▶ _What the task asks_: Within the records below is a range that opens at the line with "(s.newSyncPhase).pending = s.pending := rfl" and closes at the line with "(s.newSyncPhase).bus = s.bus := rfl". Return that range word for word, both ends included, and only that range.

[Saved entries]
□ □ □ □ □

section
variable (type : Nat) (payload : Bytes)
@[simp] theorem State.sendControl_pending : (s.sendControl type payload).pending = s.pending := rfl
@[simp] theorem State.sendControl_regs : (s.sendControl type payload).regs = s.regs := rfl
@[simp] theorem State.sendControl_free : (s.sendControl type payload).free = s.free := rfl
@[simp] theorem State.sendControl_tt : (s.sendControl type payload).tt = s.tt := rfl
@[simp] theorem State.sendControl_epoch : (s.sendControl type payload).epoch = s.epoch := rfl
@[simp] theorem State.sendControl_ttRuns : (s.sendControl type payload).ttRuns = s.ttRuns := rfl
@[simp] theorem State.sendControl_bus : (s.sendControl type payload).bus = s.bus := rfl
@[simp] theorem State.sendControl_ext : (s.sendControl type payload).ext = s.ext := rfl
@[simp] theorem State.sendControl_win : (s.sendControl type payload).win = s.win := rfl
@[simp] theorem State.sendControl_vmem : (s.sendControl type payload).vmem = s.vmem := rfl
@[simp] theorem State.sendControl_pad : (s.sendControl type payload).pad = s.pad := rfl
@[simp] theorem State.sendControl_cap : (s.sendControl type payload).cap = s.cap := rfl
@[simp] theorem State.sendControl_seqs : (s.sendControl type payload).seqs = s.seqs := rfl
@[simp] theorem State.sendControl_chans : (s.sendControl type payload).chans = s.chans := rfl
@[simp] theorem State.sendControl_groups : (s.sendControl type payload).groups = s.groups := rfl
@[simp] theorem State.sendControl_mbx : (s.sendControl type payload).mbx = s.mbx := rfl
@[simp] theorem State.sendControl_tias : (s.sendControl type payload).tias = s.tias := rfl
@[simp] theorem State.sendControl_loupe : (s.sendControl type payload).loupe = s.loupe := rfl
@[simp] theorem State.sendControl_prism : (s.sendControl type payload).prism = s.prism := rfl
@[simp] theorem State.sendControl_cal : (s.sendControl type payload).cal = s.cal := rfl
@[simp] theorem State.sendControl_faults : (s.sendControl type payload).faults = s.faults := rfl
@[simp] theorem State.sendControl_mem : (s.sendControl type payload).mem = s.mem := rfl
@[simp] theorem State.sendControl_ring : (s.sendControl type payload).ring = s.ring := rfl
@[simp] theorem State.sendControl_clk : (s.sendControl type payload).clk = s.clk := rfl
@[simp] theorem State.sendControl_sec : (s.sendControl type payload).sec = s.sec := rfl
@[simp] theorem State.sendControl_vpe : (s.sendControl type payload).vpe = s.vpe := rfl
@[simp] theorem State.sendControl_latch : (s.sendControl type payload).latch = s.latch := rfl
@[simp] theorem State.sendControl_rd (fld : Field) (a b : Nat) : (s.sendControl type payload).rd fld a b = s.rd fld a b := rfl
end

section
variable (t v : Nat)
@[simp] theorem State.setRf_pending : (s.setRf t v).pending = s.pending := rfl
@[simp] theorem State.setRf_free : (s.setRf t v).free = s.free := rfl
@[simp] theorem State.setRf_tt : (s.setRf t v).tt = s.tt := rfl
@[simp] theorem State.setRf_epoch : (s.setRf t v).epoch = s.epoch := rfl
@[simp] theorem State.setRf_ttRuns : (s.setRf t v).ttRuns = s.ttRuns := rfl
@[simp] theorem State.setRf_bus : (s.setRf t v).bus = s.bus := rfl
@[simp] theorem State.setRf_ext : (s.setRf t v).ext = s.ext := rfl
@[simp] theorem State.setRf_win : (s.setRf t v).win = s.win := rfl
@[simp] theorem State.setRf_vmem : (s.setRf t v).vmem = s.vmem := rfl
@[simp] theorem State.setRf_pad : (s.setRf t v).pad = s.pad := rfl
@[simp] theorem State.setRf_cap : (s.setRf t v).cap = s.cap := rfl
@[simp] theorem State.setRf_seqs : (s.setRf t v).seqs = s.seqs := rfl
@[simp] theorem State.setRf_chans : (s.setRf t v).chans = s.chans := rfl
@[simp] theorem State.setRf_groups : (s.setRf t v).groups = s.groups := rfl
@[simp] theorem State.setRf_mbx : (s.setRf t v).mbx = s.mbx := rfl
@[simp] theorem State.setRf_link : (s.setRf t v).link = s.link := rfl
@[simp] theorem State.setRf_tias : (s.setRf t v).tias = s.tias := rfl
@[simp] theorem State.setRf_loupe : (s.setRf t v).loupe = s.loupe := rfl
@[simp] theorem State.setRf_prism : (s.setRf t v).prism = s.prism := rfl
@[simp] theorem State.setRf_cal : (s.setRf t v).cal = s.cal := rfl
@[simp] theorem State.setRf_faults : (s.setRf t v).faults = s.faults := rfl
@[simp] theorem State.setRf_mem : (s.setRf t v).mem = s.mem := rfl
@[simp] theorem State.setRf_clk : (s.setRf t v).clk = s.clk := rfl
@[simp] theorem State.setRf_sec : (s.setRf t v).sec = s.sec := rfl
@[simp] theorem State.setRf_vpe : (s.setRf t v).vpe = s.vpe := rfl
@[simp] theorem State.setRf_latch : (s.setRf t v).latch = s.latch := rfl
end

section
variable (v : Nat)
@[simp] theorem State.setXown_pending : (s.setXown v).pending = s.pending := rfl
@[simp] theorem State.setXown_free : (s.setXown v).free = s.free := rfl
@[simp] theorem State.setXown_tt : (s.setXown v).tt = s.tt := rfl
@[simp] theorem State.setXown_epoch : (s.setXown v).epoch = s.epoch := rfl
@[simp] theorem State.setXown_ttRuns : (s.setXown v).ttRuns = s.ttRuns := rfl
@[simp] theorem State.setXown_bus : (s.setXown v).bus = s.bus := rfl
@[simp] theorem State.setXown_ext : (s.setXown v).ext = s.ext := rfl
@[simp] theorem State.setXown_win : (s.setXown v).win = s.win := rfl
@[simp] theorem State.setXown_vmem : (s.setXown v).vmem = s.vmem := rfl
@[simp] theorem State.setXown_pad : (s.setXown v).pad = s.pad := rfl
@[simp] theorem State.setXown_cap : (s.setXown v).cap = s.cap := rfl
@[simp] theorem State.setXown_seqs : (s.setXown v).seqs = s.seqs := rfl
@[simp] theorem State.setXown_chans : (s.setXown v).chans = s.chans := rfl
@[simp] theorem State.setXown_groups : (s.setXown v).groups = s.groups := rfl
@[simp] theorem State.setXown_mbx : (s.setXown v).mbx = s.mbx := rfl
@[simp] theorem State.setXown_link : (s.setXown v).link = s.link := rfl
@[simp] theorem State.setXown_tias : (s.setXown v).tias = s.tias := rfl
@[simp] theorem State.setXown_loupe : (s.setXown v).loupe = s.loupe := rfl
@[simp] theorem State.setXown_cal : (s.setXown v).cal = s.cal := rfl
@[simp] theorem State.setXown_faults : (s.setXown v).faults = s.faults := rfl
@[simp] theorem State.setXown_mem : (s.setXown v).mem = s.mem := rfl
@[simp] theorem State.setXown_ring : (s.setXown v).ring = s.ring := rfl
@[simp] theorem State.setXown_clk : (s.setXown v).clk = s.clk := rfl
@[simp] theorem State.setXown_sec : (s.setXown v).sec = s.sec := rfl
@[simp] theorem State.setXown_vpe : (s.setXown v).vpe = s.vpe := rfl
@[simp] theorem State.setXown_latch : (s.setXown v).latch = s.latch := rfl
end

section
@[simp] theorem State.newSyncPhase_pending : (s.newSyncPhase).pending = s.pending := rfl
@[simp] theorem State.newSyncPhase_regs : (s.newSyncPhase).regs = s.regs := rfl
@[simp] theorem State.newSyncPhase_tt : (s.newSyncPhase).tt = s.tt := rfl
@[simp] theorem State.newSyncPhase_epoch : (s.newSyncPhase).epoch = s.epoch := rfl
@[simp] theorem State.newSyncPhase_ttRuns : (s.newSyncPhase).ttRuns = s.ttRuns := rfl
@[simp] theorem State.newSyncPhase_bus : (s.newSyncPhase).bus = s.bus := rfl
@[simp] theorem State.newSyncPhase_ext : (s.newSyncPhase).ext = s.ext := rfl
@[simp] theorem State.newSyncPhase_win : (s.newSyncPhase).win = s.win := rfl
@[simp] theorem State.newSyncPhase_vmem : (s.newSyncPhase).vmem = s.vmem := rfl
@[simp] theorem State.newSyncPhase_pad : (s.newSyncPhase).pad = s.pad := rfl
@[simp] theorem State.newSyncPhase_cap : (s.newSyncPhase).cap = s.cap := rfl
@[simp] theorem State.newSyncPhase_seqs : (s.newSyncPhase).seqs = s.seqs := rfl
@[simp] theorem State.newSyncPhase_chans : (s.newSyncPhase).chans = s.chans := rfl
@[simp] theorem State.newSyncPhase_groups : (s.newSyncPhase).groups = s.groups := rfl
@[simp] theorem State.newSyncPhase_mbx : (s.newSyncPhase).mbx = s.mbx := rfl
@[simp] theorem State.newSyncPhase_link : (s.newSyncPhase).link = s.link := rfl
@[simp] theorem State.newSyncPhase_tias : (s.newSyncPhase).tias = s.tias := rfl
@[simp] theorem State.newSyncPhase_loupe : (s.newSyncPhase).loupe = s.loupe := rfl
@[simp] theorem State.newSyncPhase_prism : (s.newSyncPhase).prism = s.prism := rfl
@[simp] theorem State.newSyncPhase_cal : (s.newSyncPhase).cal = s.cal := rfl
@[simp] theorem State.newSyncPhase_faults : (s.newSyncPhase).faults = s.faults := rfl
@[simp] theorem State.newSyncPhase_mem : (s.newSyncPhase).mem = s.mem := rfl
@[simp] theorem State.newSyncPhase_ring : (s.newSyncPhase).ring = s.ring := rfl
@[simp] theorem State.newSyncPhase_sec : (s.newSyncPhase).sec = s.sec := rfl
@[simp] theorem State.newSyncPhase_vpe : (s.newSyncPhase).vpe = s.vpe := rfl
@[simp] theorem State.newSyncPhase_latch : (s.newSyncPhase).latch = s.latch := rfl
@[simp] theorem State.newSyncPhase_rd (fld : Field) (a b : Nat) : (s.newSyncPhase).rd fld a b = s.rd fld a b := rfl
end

□ □ □ □ □

▶ _Task answer_:
@[simp] theorem State.newSyncPhase_pending : (s.newSyncPhase).pending = s.pending := rfl
@[simp] theorem State.newSyncPhase_regs : (s.newSyncPhase).regs = s.regs := rfl
@[simp] theorem State.newSyncPhase_tt : (s.newSyncPhase).tt = s.tt := rfl
@[simp] theorem State.newSyncPhase_epoch : (s.newSyncPhase).epoch = s.epoch := rfl
@[simp] theorem State.newSyncPhase_ttRuns : (s.newSyncPhase).ttRuns = s.ttRuns := rfl
@[simp] theorem State.newSyncPhase_bus : (s.newSyncPhase).bus = s.bus := rfl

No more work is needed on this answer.